Я спросил (с некоторым испугом, чего Тийо не заметила): разве у госпожи Розенмарк были тяжелые роды? Тийо сказала, что об этом она ничего не слышала, но будь это так, то Элло, жена повара Якоба, сестра которой была у Магдалены повитухой, непременно поделилась бы с Тийо. А она ничего подобного не говорила. А про мальчика еще вчера или позавчера сказала, что ребенок красивый и здоровый и орет как пастушечий рог. И когда я, как бы между прочим, спросил, дали ли уже мальчику имя, Тийо ответила, что, говорят, вчера Борге был у Розенмарка дома и нарек малютку Карлом. И я с иронией подумал: уж не в честь ли его двоюродного деда Карла?.. Я остановился у окна своей мансарды (окно находилось высоко, потому что моя комната располагалась на втором чердаке, или если считать снизу, то на третьем этаже), я остановился и стал смотреть сквозь маленькие зеленоватые квадраты стекол на полуразрушенный замок на холме, похожий на челюсть с поломанными зубами, на семь улиц, вьющихся по подножью холма у Кишки, на церковь и лачуги, на серое предвечернее небо на востоке — и выделил среди серых домов тот угловой, свежевыкрашенный зеленый, под крышей которого, во второй комнате со стороны сада, теперь уже, наверно, поднялась после родов Магдалена… с невообразимо изменившимся лицом и где находится этот ее неделю назад родившийся мальчуган.
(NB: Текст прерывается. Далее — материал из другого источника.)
-- ==== Sys2Proof/Machine/Fetch.lean ====
section
/-!
DEFINITION. The text of a kernel: its bundles in memory, and the instruction of the next slot.
-/

namespace Sys2Proof.Machine

/-- The kernel of a task's folio. -/
def State.kernel (s : State) (t : Nat) : Option KernelImage :=
  (find? s.folios (s.task t).folio).bind fun f => f.img.kernels[(s.task t).kernel]?

/-- The bundle of a task's kernel at a PC, read from memory through the context's pages (01 R7); none outside its text or
where no page holds it. -/
def State.bundleAt (s : State) (t pc : Nat) : Option Bundle :=
  match s.kernel t with
  | none => none
  | some k =>
    if pc < k.bundles then (s.readVirt (s.task t).ctx (k.text + 16 * pc) 16).map bundleOf else none

/-- The bundle at the PC of the core that the next slot belongs to. -/
def State.fetchBundle (s : State) : Except Fault Bundle :=
  match s.kernel s.cur.task with
  | none => .error .outsideText
  | some k =>
    if s.me.pc < k.bundles then
      match s.readVirt s.myTask.ctx (k.text + 16 * s.me.pc) 16 with
      | some l => .ok (bundleOf l)
      | none => .error .textUnmapped
    else .error .outsideText

/-- The instruction of a decoded slot, refused with the first of the scanner's reasons if it is none: the scanner
keeps such a slot from the decoder (02 R33, R34). -/
def slotInstruction (sl : Except (List Nat) Instr) : Except Refusal Instr :=
  match sl with
  | .error whys => .error (.noInstruction (whys.headD 0))
  | .ok i =>
    match i.faults with
    | [] => .ok i
    | why :: _ => .error (.noInstruction why)

/-- Whether a bundle's slot holds CALL. -/
def callSite (b : Bundle) : Bool :=
  b.slots.any fun sl => match sl with
    | .ok (.call _) => true
    | _ => false

end Sys2Proof.Machine
end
Я чувствовал на себе вопросительный взгляд Тийо («О чем он размышляет?») и подумал:

«А ведь возможно, что малютка в этом зеленом доме, названный в честь своего двоюродного деда Карлом, эта крошка, этот пастушечий рожок — мой сын?..»

Пока Тийо не подошла ко мне сзади и не положила мне на плечи свои такие гладкие от щелока и так пахнущие таллинским мылом госпожи Тизенхаузен руки и не повернула меня к себе… и я попал к Рихману, должно быть, только после восьми вечера.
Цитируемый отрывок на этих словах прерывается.